This is my second blog in the blog series around Postman.

You can find the others here:

  1. Using Postman for Odata development

  2. Using environment and variables in Postman [Since dj.adams.sap have already covered environment and variables in this blog. I won't repeat his.]

  3. How to record http requests to be used in Postman

  4. Using Postman collections in your CI


In this blog I will show you a few tricks to speed of the task of capturing the requests to the backend.

It's a bit of a pain to manually capture the requests from the debugger and copy them into Postman, Wouldn't it be cool if we could use like a macro recorder for it?

Well you are in luck, of course we can do that.

It seem's like for the current native Postman app you can only capture HTTP requests and not HTTPs. See bug referenced here

Luckily there is another way which probably is needed for most of us since we are often behind a company proxy.

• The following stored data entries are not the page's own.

-- ==== Sys2Proof/Machine/Core.lean ====
section
/-! DEFINITION. The machine behind the host's interface. -/

def Sys2Proof.core : Host.Core :=
  { State := Sys2Proof.Machine.State, Fault := Sys2Proof.Machine.Fault,
    Refusal := Sys2Proof.Machine.Refusal, step := Sys2Proof.Machine.step,
    reset := Sys2Proof.Machine.State.reset }
end

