-- ==== Sys2Proof/Tests/Slice0.lean ====
section
/-! SUPPORT. Tests: the well-formedness smoke, one written-out word for every command, one small step
for every command with the expected values of the spec's own examples, and for every statement a
concrete state and operands that meet its hypotheses. -/

namespace Sys2Proof.Machine

/-! ### States the tests start from -/

/-- The state after a command, where it answers one. -/
def after (i : Instr) (s : State) : State :=
  match exec i s with
  | .next t => t
  | .fault _ => s
  | .refused _ => s

/-- The newest response. -/
def answer (s : State) : Response := s.resps.headD .none

/-- STATUS (10_state.md R27). -/
def status (s : State) : Nat := (statusWord s).toNat

/-- Version 1, level L, nothing packed: `Cap() = 152`. -/
def idle : State := { State.reset with version := 1#6, ecl := .L }

/-- The same target with `l` zero bits packed. -/
def packed (l : Nat) : State := { idle with len := BitVec.ofNat 16 l }

/-- A Numeric segment open with `k` characters of value `a` in the partial group. -/
def inNumeric (k : Fin 3) (a remaining : Nat) : State :=
  { packed 14 with rem := BitVec.ofNat 16 remaining, accN := k, acc := BitVec.ofNat 7 a }

/-- An Alphanumeric segment open with `k` characters of value `a` in the partial group. -/
def inAlnum (k : Fin 3) (a remaining : Nat) : State :=
  { packed 13 with
    curMode := .alphanumeric, rem := BitVec.ofNat 16 remaining, accN := k
    acc := BitVec.ofNat 7 a }

/-- A Byte segment open at stream position `l`. -/
def inByte (l remaining : Nat) : State :=
  { packed l with curMode := .byte, rem := BitVec.ofNat 16 remaining }

/-- A classification in progress. -/
def classifying (c : ClsState) (first last : Nat) : State :=
  { State.reset with cstate := c, segBegin := BitVec.ofNat 16 first, pos := BitVec.ofNat 16 last }

/-- A block in progress with remainder length `n`. -/
def dividing (n : Fin 31) : State := { State.reset with n := n }

/-- A faulted state. -/
def faulted : State :=
  { State.reset with fault := true, cause := .illegalCommand, fcmd := 0x00000001 }

/-- The host presents one word. -/
def presents (w : Word) (s : State) : State := { s with inbox := [.cmd w] }

/-- A state in the middle of everything: a segment being classified, a Numeric segment open after
`PCK.SEG NUM, 3` and one digit, a block started, and a word presented. -/
def busy : State :=
  { inNumeric 1 5 2 with
    buf := [(0, 0x10), (1, 0x0C)]
    cstate := .alpha, segBegin := 1#16, pos := 3#16, n := 2, inbox := [.cmd 0x23000037] }

/-! ### WellFormed: each check refuses a term (30_encoding.md R71, R76) -/

theorem test_wellFormed_refuses_address : (Instr.rdCsr 256).wellFormed = false := by decide
theorem test_wellFormed_refuses_version : (Instr.pckInit 256 .L).wellFormed = false := by decide
theorem test_wellFormed_refuses_width : (Instr.pckBits 32 0).wellFormed = false := by decide
theorem test_wellFormed_refuses_value : (Instr.pckBits 16 65536).wellFormed = false := by decide
theorem test_wellFormed_refuses_mode : (Instr.pckSeg 4 0).wellFormed = false := by decide
theorem test_wellFormed_refuses_count : (Instr.pckSeg 0 65536).wellFormed = false := by decide
theorem test_wellFormed_refuses_byteIndex : (Instr.rdPbuf 65536).wellFormed = false := by decide
theorem test_wellFormed_refuses_length : (Instr.rseStart 256).wellFormed = false := by decide
theorem test_wellFormed_refuses_registerIndex : (Instr.rdEc 65536).wellFormed = false := by decide
/-- Operands that fit but are meaningless are well-formed (R76). -/
theorem test_wellFormed_takes_meaningless :
    (Instr.pckInit 41 .L).wellFormed = true ∧ (Instr.pckSeg 3 0).wellFormed = true := by decide

/-! ### Decoding: every command's word, field by field from R71 and the opcode of R72 -/

theorem test_decode_nop : decode (0x00#8 ++ 0#24) = .ok .nop := by decide
theorem test_decode_rst : decode (0x01#8 ++ 0#24) = .ok .rst := by decide
theorem test_decode_rdCsr : decode (0x02#8 ++ 0#16 ++ 0x06#8) = .ok (.rdCsr 6) := by decide
theorem test_decode_clsClr : decode (0x10#8 ++ 0#24) = .ok .clsClr := by decide
theorem test_decode_clsByte : decode (0x11#8 ++ 0#16 ++ 0x9C#8) = .ok (.clsByte 0x9C) := by decide
theorem test_decode_clsEnd : decode (0x12#8 ++ 0#24) = .ok .clsEnd := by decide
theorem test_decode_pckInit :
    decode (0x20#8 ++ 0#8 ++ 0x28#8 ++ 0#6 ++ 3#2) = .ok (.pckInit 40 .H) := by decide
theorem test_decode_pckBits :
    decode (0x21#8 ++ 0#3 ++ 0b10110#5 ++ 0xA1B2#16) = .ok (.pckBits 22 0xA1B2) := by decide
theorem test_decode_pckSeg :
    decode (0x22#8 ++ 0#6 ++ 0b10#2 ++ 0x1234#16) = .ok (.pckSeg 2 0x1234) := by decide
theorem test_decode_pckData : decode (0x23#8 ++ 0#16 ++ 0x45#8) = .ok (.pckData 0x45) := by decide
theorem test_decode_pckTerm : decode (0x24#8 ++ 0#24) = .ok .pckTerm := by decide
theorem test_decode_rdPbuf : decode (0x25#8 ++ 0#8 ++ 0x0FFE#16) = .ok (.rdPbuf 4094) := by decide
theorem test_decode_rseStart : decode (0x30#8 ++ 0#16 ++ 0x1E#8) = .ok (.rseStart 30) := by decide
theorem test_decode_rseData : decode (0x31#8 ++ 0#16 ++ 0xD3#8) = .ok (.rseData 0xD3) := by decide
theorem test_decode_rdEc : decode (0x32#8 ++ 0#8 ++ 0x000C#16) = .ok (.rdEc 12) := by decide

/-- Must-be-zero bits, the illegal words of 95_test_vectors.md section 2.4. -/
theorem test_decode_mustBeZero :
    [0x00000001, 0x00800000, 0x01000001, 0x02000100, 0x10000001, 0x11000100, 0x24000001,
      0x20000104, 0x20010100, 0x21200000, 0x22040000, 0x25010000, 0x30000100].map decode =
    List.replicate 13 (.error .mustBeZero) := by decide
/-- Undefined opcodes, from the same table. -/
theorem test_decode_undefinedOpcode :
    [0x03000000, 0x0F000000, 0x13000000, 0x26000000, 0x33000000, 0x80000000, 0xFFFFFFFF].map
      decode = List.replicate 7 (.error .undefinedOpcode) := by decide
/-- A table row's word, with 32 bits. -/
theorem test_decodeTableWord : decodeTableWord 32 0x2201000B = some (.pckSeg 1 11) := by decide

/-! ### One step each; expected values from the rules' own examples and 95_test_vectors.md -/

/-- R100: an unchanged state, response `none`. -/
theorem test_exec_nop :
    (after .nop busy).pos = 3#16 ∧ answer (after .nop busy) = .none := by decide
/-- R101: from a state with STATUS 0x411. -/
theorem test_exec_rst :
    status { inNumeric 2 67 1 with fault := true, cause := .dataTooLong } = 0x411 ∧
    status (after .rst { inNumeric 2 67 1 with fault := true, cause := .dataTooLong }) = 0 ∧
    (pckCfgWord (after .rst busy)).toNat = 0x100 := by decide
/-- R102: CSR 3 after reset. -/
theorem test_exec_rdCsr : answer (after (.rdCsr 3) State.reset) = .word 0x00000100 := by decide
/-- Section 2.4: an address above 6. -/
theorem test_exec_rdCsr_illegal : status (after (.rdCsr 7) State.reset) = 0x041 := by decide
/-- R113. -/
theorem test_exec_clsClr :
    (after .clsClr (classifying .alpha 2 5)).cstate = .init ∧
    (clsPosWord (after .clsClr (classifying .alpha 2 5))).toNat = 0 := by decide
/-- R114: a digit after two letters. -/
theorem test_exec_clsByte :
    answer (after (.clsByte 0x31) (classifying .alpha 0 2)) = .seg .alphanumeric 0 2 ∧
    (clsPosWord (after (.clsByte 0x31) (classifying .alpha 0 2))).toNat = 0x00020003 := by decide
/-- Section 2.1: the 65536th byte. -/
theorem test_exec_clsByte_overflow :
    status (after (.clsByte 0x30) (classifying .numeric 0 65535)) = 0x171 := by decide
/-- R115. -/
theorem test_exec_clsEnd :
    answer (after .clsEnd (classifying .byte 2 3)) = .seg .byte 2 3 ∧
    status (after .clsEnd (classifying .byte 2 3)) = 0 := by decide
/-- R137 and section 2.4: level and version. -/
theorem test_exec_pckInit :
    (pckCfgWord (after (.pckInit 40 .H) State.reset)).toNat = 0x328 ∧
    (after (.pckInit 1 .Q) busy).len = 0#16 ∧ (after (.pckInit 1 .Q) busy).rem = 0#16 := by decide
/-- Section 1.5: version 41. -/
theorem test_exec_pckInit_illegal :
    status (after (.pckInit 41 .L) State.reset) = 0x021 ∧
    (after (.pckInit 41 .L) State.reset).fcmd = 0x20002900 := by decide
/-- R138: `PCK.BITS 4, 2` at 1-L. -/
theorem test_exec_pckBits :
    (after (.pckBits 4 2) idle).buf = [(0, 0x20)] ∧
    (after (.pckBits 4 2) idle).len = 4#16 := by decide +kernel
/-- R213, section 2.4: the operand is checked before the sequence. -/
theorem test_exec_pckBits_priority :
    status (after (.pckBits 17 0) (inNumeric 0 0 2)) = 0x441 := by decide
/-- R139: `PCK.SEG ALN, 11` at 1-L. -/
theorem test_exec_pckSeg :
    (after (.pckSeg 1 11) idle).buf = [(0, 0x20), (1, 0x58)] ∧
    (after (.pckSeg 1 11) idle).len = 13#16 ∧
    (after (.pckSeg 1 11) idle).rem = 11#16 := by decide +kernel
/-- Section 2.2: a count of 256 does not fit the 8 bits of a Byte segment of version 1. -/
theorem test_exec_pckSeg_tooLong : status (after (.pckSeg 2 256) idle) = 0x011 := by decide
/-- R140: `'E'` after `'H'`: 779 in 11 bits from position 13 on. -/
theorem test_exec_pckData :
    (after (.pckData 0x45) { inAlnum 1 17 10 with buf := [(0, 0x20), (1, 0x58)] }).buf =
      [(0, 0x20), (1, 0x5B), (2, 0x0B)] ∧
    (pckSegWord (after (.pckData 0x45) (inAlnum 1 17 10))).toNat = 0x00010009 := by
  decide +kernel
/-- Section 2.2: `'A'` in a Numeric segment. -/
theorem test_exec_pckData_badChar :
    status (after (.pckData 0x41) (inNumeric 1 1 1)) = 0x461 ∧
    (pckSegWord (after (.pckData 0x41) (inNumeric 1 1 1))).toNat = 0x00140001 := by decide
/-- Section 2.2: the empty Numeric message at 1-H. -/
theorem test_exec_pckTerm :
    (after .pckTerm { packed 14 with ecl := .H, buf := [(0, 0x10)] }).buf =
      [(0, 0x10), (3, 0xEC), (4, 0x11), (5, 0xEC), (6, 0x11), (7, 0xEC), (8, 0x11)] ∧
    (after .pckTerm { packed 14 with ecl := .H }).len = 72#16 := by decide +kernel
/-- Section 2.4: with a segment open. -/
theorem test_exec_pckTerm_open :
    status (after .pckTerm (inNumeric 1 1 1)) = 0x451 := by decide
/-- R142. -/
theorem test_exec_rdPbuf :
    answer (after (.rdPbuf 10) { idle with buf := [(10, 0xEC)] }) = .word 0x000000EC ∧
    answer (after (.rdPbuf 4095) State.reset) = .word 0 := by decide
theorem test_exec_rdPbuf_illegal : status (after (.rdPbuf 4096) State.reset) = 0x041 := by decide
/-- R175, section 2.3. -/
theorem test_exec_rseStart :
    status (after (.rseStart 30) State.reset) = 0x800 ∧
    (rseCfgWord (after (.rseStart 13) State.reset)).toNat = 0x0000000D := by decide
theorem test_exec_rseStart_illegal : status (after (.rseStart 31) State.reset) = 0x041 := by decide
/-- R176: `RSE.DATA 0x12` with `N = 2`. -/
theorem test_exec_rseData :
    remainderOf (after (.rseData 0x12) (dividing 2)) = [0x36, 0x24] := by decide +kernel
/-- Section 2.3: before any `RSE.START`. -/
theorem test_exec_rseData_unstarted : status (after (.rseData 0) State.reset) = 0x051 := by decide
/-- R177. -/
theorem test_exec_rdEc :
    answer (after (.rdEc 0) { dividing 13 with r := Vector.replicate 30 0xA8#8 }) =
      .word 0x000000A8 := by decide
/-- Section 2.3: after `RSE.START 13`, register 13 is not readable. -/
theorem test_exec_rdEc_illegal : status (after (.rdEc 13) (dividing 13)) = 0x841 := by decide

You need to install the Postman Intercepter and the Postman Chrome extension

Now while it will say that it is deprecated, it's pretty useful together with the interceptor to record requests.

Now as soon as you install the interceptor you can set a filter on what requests you want to intercept. I've set mine to .*/sap/opu/odata



 

So it is only odata requests that i'm capturing.

Now in the Chrome extension version of Postman click the interceptor button in the top right corner



 

Now all requets made in the browser that fits your filter will be shows in the history of the extension. IF you are really need, then register and sign in on both versions of postman. This way you will automatically get the requests directly in the native postman app.

Now let's take it for a spin. I've created a very simple CRUD application based on the GWSAMPLE_BASIC odata service in ES5. You need to create a destination for the ES5 system and then you can close the repository if you want to. I won't go into details about how to do that in this blog.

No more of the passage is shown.